Owen's Mom

After Daniel had died, I searched the internet for blogs about parent's like me. Parents who lost children. I wrote to them and they responded to me with love and kindness.

Thank you so much to Linda and her precious Owen, Daniel and Kim (Elena's parents), Alice who lost her own little Daniel, Erin who had to say good bye to Charlotte. Your emails, comments, thoughts, prayers, encouragement mean so much to me and have brought light to help me through some of my heavy, darker moments. You are indeed special parents and special people.

The email below was sent to me by Linda - Owen's mom.
Oh, my dear friend halfway around the world, we are connected by loss. What misfortune deems this possible? We were not friends before our children died. We are friends now. We are friends in grief, and therefore, friends for life.

I cry as I write this, for I know your loss, your agony, your sleepless nights, your screaming days. Thank you for the email you sent today. We're connected now. It makes no difference that we live on different continents.

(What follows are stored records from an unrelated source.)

/-- R220, R228, R394, R395, R400, R401: PREF never faults and changes no register; CCTL acts on its active lanes' lines in ascending
order or on the caches; FENCE acts at its scope, and QFENCE does so once the group's commands on the queues of its mask are complete and
waits until then. -/
def Obligations.CacheAndFenceResults : Prop :=
  ∀ (s : State) (h : Hdr) (l2 : Bool) (adr : Adr) (scope : Scope) (mask : Byte) (u : State), s.g.iss.todo = none →
    let n := alen adr
    let e := s.entered n
    let line (l : Nat) : Mem Leaf := cctlLine e adr l
    let flush (l : Nat) (p : Leaf) : Mem Unit := (s.lineKeys s.g.core p.dpa).forM fun k => flushKey (s.who l) p.gr k
    let drop (p : Leaf) : Mem Unit := Mem.mod fun t => t.dropSectors (s.lineKeys s.g.core p.dpa) fun x => x.dirty == 0
    let each (n : Nat) (acc : Nat → Mem Unit) (op : CctlOp) : Prop :=
      Completes acc (fun _ => ()) (fun _ _ g => g) (s.activeLanes h) (s.entered n) u → exec (.cctl h op) s = .next (u.left n)
    (Normal s h anyClass anyRole (Adr.regs adr) →
      (∃ t, exec (.pref h l2 adr) s = .next t ∧ t.g = (e.left n).g ∧ t.sp = s.sp ∧ t.hostmem = s.hostmem ∧ t.groups = s.groups ∧
        t.tasks = s.tasks ∧ t.blocks = s.blocks) ∧
      each n (fun l => do let p ← line l; flush l p) (.wb adr) ∧
      each n (fun l => do let p ← line l; drop p) (.inv adr) ∧
      each n (fun l => do let p ← line l; flush l p; drop p) (.wbinv adr) ∧
      each n (fun l => do let p ← line l; Mem.mod fun t => t.dropCode s.g.core (p.dpa / 128 * 128) 128) (.iinv adr)) ∧
    (Normal s h anyClass anyRole [] →
      each 1 (fun l => writeBackAll (s.who l) s.g.core) .wball ∧
      each 1 (fun _ => Mem.mod fun t => t.modCore s.g.core fun c => { c with icache := [] }) .iinvall ∧
      ((fenceAt (s.who (lowest (s.g.active h))) (Scope.code scope)).on (s.entered 1) = (.ok (), u) →
        exec (.fence h scope) s = .next (u.left 1)) ∧
      ((∀ i, i < 8 → mask.getLsbD i = true → s.g.async.getD i 0 = 0) →
        (fenceAt (s.who (lowest (s.g.active h))) (max 1 (Scope.code scope))).on (s.entered 1) = (.ok (), u) →
        exec (.qfence h mask scope) s = .next ((if mask = 0 then u else u.dropClean s.g.core).left 1)) ∧
      ((∃ i, i < 8 ∧ mask.getLsbD i = true ∧ s.g.async.getD i 0 ≠ 0) →
        exec (.qfence h mask scope) s = .next (s.stays (s.entered 1) 1 .engine none)))

/-! ## Matrix, async, tasks, search -/

/-- R249 to R253, R406: SHAPE grants the request as far as the part goes and writes the register's fields, SHEXT changes the extents of
a held grant, and SHQ returns the 128 bits to four k registers, or zeros from an empty register; a bad request raises SHAPE with its
sub-cause. -/
def Obligations.ShapeResults : Prop :=
  ∀ (s : State) (h : Hdr) (sh : ShReg) (d : KReg) (a b : KSrc) (fmt : BitVec 5),
    Normal s h [1, 6] matRole [] →
    let n := klen2 a b
    let r := (s.g.ks32 a).toNat
    let astr := (s.g.ks32 b).toNat
    let rqm := bits r 7 0
    let rqn := bits r 15 8
    let rqk := bits r 28 16
    let sc := r.testBit 29
    let old := (s.g.rsh sh).toNat
    let act := s.g.active h
    let bad : Prop := 15 ≤ fmt.toNat ∨ (sc = true ∧ noScales fmt.toNat = true) ∨ astr % 64 ≠ 0
    let small : Prop := rqm < 8 ∨ rqn < 8 ∨ rqk = 0
    let leader : Prop := s.twinLeader = true
    let leaves (y : BitVec 128) (m : Nat) (i : Instr) : Prop :=
      exec i s = .next (({ s.entered m with g := (s.entered m).g.wsh sh y }).left m)
    (¬bad → ¬small → ∃ y : BitVec 128, leaves y n (.shape h sh a b fmt) ∧
      (let x := y.toNat
       x.testBit 127 = true ∧ x.testBit 126 = false ∧ x.testBit 125 = sc ∧ bits x 124 120 = fmt.toNat ∧ bits x 119 112 = rqm ∧
       bits x 111 104 = rqn ∧ bits x 103 91 = rqk ∧ bits x 73 64 = 0 ∧ bits x 63 32 = astr ∧ bits x 31 12 = 0 ∧
       bits x 11 0 = min rqk 4096 - 1 ∧
       (let gm := 8 * 2 ^ bits x 90 89
        gm ≤ min rqm s.part.maxM ∧ gm ≤ 32 ∧ (∀ c ∈ [8, 16, 32], c ≤ min rqm s.part.maxM → c ≤ gm) ∧ bits x 86 81 = gm) ∧
       (let gn := 8 * 2 ^ bits x 88 87
        gn ≤ rqn ∧ (∀ c ∈ [8, 16, 32], c ≤ rqn → c ≤ gn) ∧ (gn = 64 ↔ 64 ≤ rqn ∧ leader) ∧ bits x 80 74 = gn))) ∧
    (s.g.handler = false →
      (bad → exec (.shape h sh a b fmt) s = .next (((s.entered n).raiseAll n act (shapeTrap 1)).left n)) ∧
      (¬bad → small → exec (.shape h sh a b fmt) s = .next (((s.entered n).raiseAll n act (shapeTrap 0)).left n)) ∧
      (old.testBit 127 = false →
        exec (.shext h sh a) s = .next (((s.entered (klen1 a)).raiseAll (klen1 a) act (shapeTrap 3)).left (klen1 a)))) ∧
    (let em := bits r 7 0
     let en := bits r 15 8
     old.testBit 127 = true → old.testBit 126 = false → 0 < em → em ≤ 8 * 2 ^ bits old 90 89 → 0 < en → en ≤ 8 * 2 ^ bits old 88 87 →
     bits old 90 89 < 3 → bits old 73 64 = 0 → bits old 31 12 = 0 →
     ∃ y : BitVec 128, leaves y (klen1 a) (.shext h sh a) ∧ bits y.toNat 86 81 = em ∧ bits y.toNat 80 74 = en ∧
       ∀ i, i < 128 → i < 74 ∨ 86 < i → y.toNat.testBit i = old.testBit i) ∧
    (d.toNat % 4 = 0 → ∃ t, exec (.shq h d sh) s = .next t ∧
      Follows s t 1 s.g.rv
        (fun k => if d.toNat ≤ k.toNat ∧ k.toNat < d.toNat + 4 ∧ k.toNat ≠ 63 then
            (if old.testBit 127 then BitVec.ofNat 32 (bits old (32 * (k.toNat - d.toNat) + 31) (32 * (k.toNat - d.toNat))) else 0)
          else s.g.rk k) s.g.rp s.g.fpctl)

/-- R180, R254 to R263, R407 to R412: WBLD fills slots by a command on a channel, MMA queues an operation with the frame's watermark
cleared, ACCRD reads rows that are ready and parks the other lanes, each of them waiting while its counter stands at 63; ACCWR and ACCCLR write a quiet frame, WMARK reads its status and DRNLD gives
the block its program. -/
def Obligations.MatrixResults : Prop :=
  ∀ (s : State) (h : Hdr) (d : VReg) (k : KReg) (f : FrameReg) (a b : KSrc) (x y : Src) (sh : ShReg) (pk : KReg) (slot : BitVec 6)
    (ch : BitVec 2) (dn : BitVec 5) (twin z w4 : Bool),
    let cid := s.g.core
    let me := s.g.owner
    let act := s.g.active h
    let e (n : Nat) : State := s.entered n
    let core (n : Nat) : Core := (e n).core cid
    let mine : Prop := ((s.core cid).frame f.toNat).owner = none ∨ ((s.core cid).frame f.toNat).owner = some me
    let claimed (n : Nat) : Core := (core n).claim f.toNat me
    let quiet : Prop := ((s.core cid).frame f.toNat).owner = none ∨
      ((s.core cid).framePending f.toNat = false ∧ ((s.core cid).frame f.toNat).wm = 32)
    (Normal s h [1, 6] matRole [] → ∀ u : State,
      (let n := klen2 a b
       let va := (s.g.ks64 a).toNat
       let len := (s.g.ks32 b).toNat
       let last := slot.toNat + (len - 1) / 16384
       va % 64 = 0 → len % 64 = 0 → 0 < len → last < s.part.slots →
       (∀ i, slot.toNat ≤ i → i ≤ last →
         ((s.core cid).wslot i).st = .empty ∨ ((s.core cid).wslot i).heldBy (s.slotOwner s.g.task s.g.block) = true) →
       (s.g.counterFull ch.toNat = true → exec (.wbld h a b slot ch) s = .next (s.stays (e n) n .engine none)) ∧
       (s.g.counterFull ch.toNat = false → (release (s.who (lowest act)) 3).on (e n) = (.ok (), u) →
       ∃ t c, exec (.wbld h a b slot ch) s = .next t ∧
         (∀ i, slot.toNat ≤ i → i ≤ last → ((t.core cid).wslot i).st = .filling) ∧
         (∀ i, i < slot.toNat ∨ last < i → (t.core cid).wslot i = (u.core cid).wslot i) ∧
         (t.core cid).chans = modifyAt (fun q => q ++ [c]) (u.core cid).chans ch.toNat ∧
         c.saddr = va ∧ c.len = len ∧ c.rows = 1 ∧ c.dkind = 2 ∧ c.daddr = 16384 * slot.toNat ∧ c.task = s.g.task ∧ c.block = s.g.block ∧
         (∀ bk, s.gblock = some bk → c.ticket = (bk.issued.getD ch.toNat 0 + len) % 2 ^ 64) ∧
         t.g = { (u.left n).g with async := modifyAt (· + 1) s.g.async ch.toNat } ∧ t.mem = u.mem ∧ t.sp = s.sp)) ∧
      (let n := klen2 a b
       let p := Shape.of (s.g.rsh sh)
       let ctl := (s.g.ks32 b).toNat
       p.chg = false → (e n).mmaCheck f.toNat (s.g.ks32 a).toNat ctl p twin = none →
       let full : Prop := s.g.counterFull 4 = true ∨ (ctl.testBit 11 = true ∧ s.g.counterFull 5 = true)
       (full → exec (.mma h f a b sh pk twin z) s = .next (s.stays (e n) n .engine none)) ∧
       (¬full → ∃ t, exec (.mma h f a b sh pk twin z) s = .next t ∧
         (∀ c ∈ s.twinCores twin, ∃ o : MOp, (t.core c.1).mq = (s.core c.1).mq ++ [o] ∧ ((t.core c.1).frame f.toNat).wm = 0 ∧
           ((t.core c.1).frame f.toNat).owner = some (((s.core c.1).frame f.toNat).owner.getD c.2) ∧
           ((t.core c.1).frame f.toNat).s32 = p.s32 ∧ o.id = s.nextId ∧ o.frame = f.toNat ∧ o.sh = s.g.rsh sh ∧
           o.aoff = (s.g.ks32 a).toNat ∧ o.slot = bits ctl 5 0 ∧ o.drn = bits ctl 10 6 ∧ o.den = ctl.testBit 11 ∧
           o.dv = ctl.testBit 12 ∧ o.dc = bits ctl 24 13 ∧ o.z = z ∧ o.twin = twin ∧ o.next = 0 ∧ o.half = decide (c.1 ≠ cid) ∧
           (∀ i, i < 4 → o.pk.getD i 0 = if pk.toNat + i = 63 then 0 else s.g.rk (pk + BitVec.ofNat 6 i))) ∧
         t.nextId = s.nextId + 1 ∧
         t.g = { ((e n).left n).g with
           async := (let q := modifyAt (· + 1) s.g.async 4; if ctl.testBit 11 then modifyAt (· + 1) q 5 else q) })) ∧
      (mine → quiet → ∃ t, exec (.accclr h f) s = .next t ∧ (∀ i, i < 1024 → (t.core cid).elem f.toNat i = 0) ∧
        (∀ g i, g < 192 → g ≠ f.toNat → i < 1024 → (t.core cid).elem g i = (s.core cid).elem g i) ∧
        ((t.core cid).frame f.toNat).satf = false ∧ ((t.core cid).frame f.toNat).nanf = false ∧
        ((t.core cid).frame f.toNat).owner = some me ∧ t.g = ((e 1).left 1).g) ∧
      (mine → ∃ t, exec (.wmark h k f) s = .next t ∧ WritesK s t 1 k (
        let fr := (s.core cid).frame f.toNat
        BitVec.ofNat 32 (fr.wm + (if fr.satf then 256 else 0) + (if fr.nanf then 512 else 0) + (if fr.s32 then 1024 else 0) +
          (if (s.core cid).framePending f.toNat then 2048 else 0)))) ∧
      (∀ (k : Task) (ws : List Byte), s.task s.g.task = some k → dn.toNat < bits (k.h 6) 39 32 → s.twinLeader = false →
        (s.core cid).program (s.asnOf s.g.ctx) k.khdr dn.toNat = none → (s.core cid).dslots.length < 32 →
        (withAcc 3 (readParts (s.who (lowest act)) .fetch false 3 (k.khdr + bits (k.h 6) 31 0 + 64 * dn.toNat) 64)).on (e 1) = (.ok ws, u) →
        let prog := (List.range 16).map fun i => BitVec.ofNat 32 (fieldAt ws (4 * i) 4)
        (prog.all microOk = true → (u.core cid).program (s.asnOf s.g.ctx) k.khdr dn.toNat = none →
          ∃ t, exec (.drnld h dn) s = .next t ∧ t.g = (u.left 1).g ∧
            (t.core cid).program (s.asnOf s.g.ctx) k.khdr dn.toNat =
              some ⟨s.asnOf s.g.ctx, k.khdr, dn.toNat, [me], prog⟩) ∧
        (prog.all microOk = false → s.g.handler = false → exec (.drnld h dn) s = .next ((u.raiseAll 1 act (.mk0 cILLEGAL)).left 1)))) ∧
    (let n := len1 y
     let w := if w4 then 4 else 1
     let at_ (l : Nat) : Nat := (s.g.s32 y l).toNat
     let row (l : Nat) : RowSt := ((claimed n).frame f.toNat).row (at_ l / 32)
     Normal s h [1, 6] matRole (d :: Src.regs y) → mine →
     (63 ≤ s.g.loads → exec (.accrd h d f y w4) s = .next (s.stays (e n) n .engine none)) ∧
     (s.g.loads < 63 → (∀ l, act.getLsbD l = true → at_ l % w = 0 ∧ at_ l + w ≤ 1024 ∧ row l ≠ .frozen) →
     ∃ t, exec (.accrd h d f y w4) s = .next t ∧
       (∀ r l, l < 128 → t.g.rv r l =
         if act.getLsbD l = true ∧ row l = .ready ∧ r.toNat ≠ 1023 ∧ d.toNat ≠ 1023 ∧ r - d < BitVec.ofNat 10 w then
           (claimed n).elem f.toNat (at_ l + (r - d).toNat)
         else s.g.rv r l) ∧
       (∀ l, act.getLsbD l = true → l < s.g.lanes.length →
         (row l = .wait → (t.g.lane l).st = .accPark d f (s.g.s32 y l) w4 s.g.iss.pc (s.g.waitingLoads.foldl max 0 + 1) ∧ t.g.iss.x.getLsbD l = false) ∧
         (row l = .ready → (t.g.lane l).st = (s.g.lane l).st ∧ t.g.iss.x.getLsbD l = s.g.iss.x.getLsbD l)) ∧
       (∀ r, t.g.rk r = s.g.rk r) ∧ (∀ p l, t.g.rp p l = s.g.rp p l) ∧ t.mem = s.mem ∧ t.sp = s.sp)) ∧
    (let n := len2 x y
     let at_ (l : Nat) : Nat := (s.g.s32 x l).toNat
     Normal s h [1, 6] matRole (Src.regs x ++ Src.regs y) → mine → quiet → (∀ l, act.getLsbD l = true → at_ l < 1024) →
     ∃ t, exec (.accwr h f x y) s = .next t ∧ t.g = ((e n).left n).g ∧ t.mem = s.mem ∧ t.sp = s.sp ∧
       (∀ l, act.getLsbD l = true → (∀ m, l < m → act.getLsbD m = true → at_ m ≠ at_ l) →
         (t.core cid).elem f.toNat (at_ l) = s.g.s32 y l) ∧
       (∀ i, i < 1024 → (∀ l, act.getLsbD l = true → at_ l ≠ i) → (t.core cid).elem f.toNat i = (claimed n).elem f.toNat i))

Our sameness, is that we are mothers who miss our boys more than we would miss our own breath, if it were taken from us.In most of our waking hours, it feels as though breath, indeed, has been taken, by an entity we cannot fully describe, nor want to.

If I may, let me breathe your next breath for you. If I may, let me scream your next scream. If I may, let me sleep for you when you are fitful in the night (and there will be many of those nights). If I only could, my friend, I truly would. I've spent so many of those nights, they would not come to me without warning - and I would take them from you, if only I could...

These are the early days of loss. They will become the later days, and then...the later days again. You will not forget Daniel, your Danny Boy. You will remember him as the light, the love, the precious gift, your very own special boy. And, those of us who are out here remembering the early days of our childrens' losses, will hold you in our arms when your body shakes, and your voice finally goes quiet from the crying.

We will hold you up, as others have held us. We are here, and you are in our arms, breathing you into the future, your future. We are carrying you when you cannot walk...and when you can barely stand another sunrise, we will be here holding you up. You will always be Danny's mother. That will never change. Yours is not an easy path. Nor are any of ours. And, that is why we hold hands and walk together on this rugged road. No one can do it alone.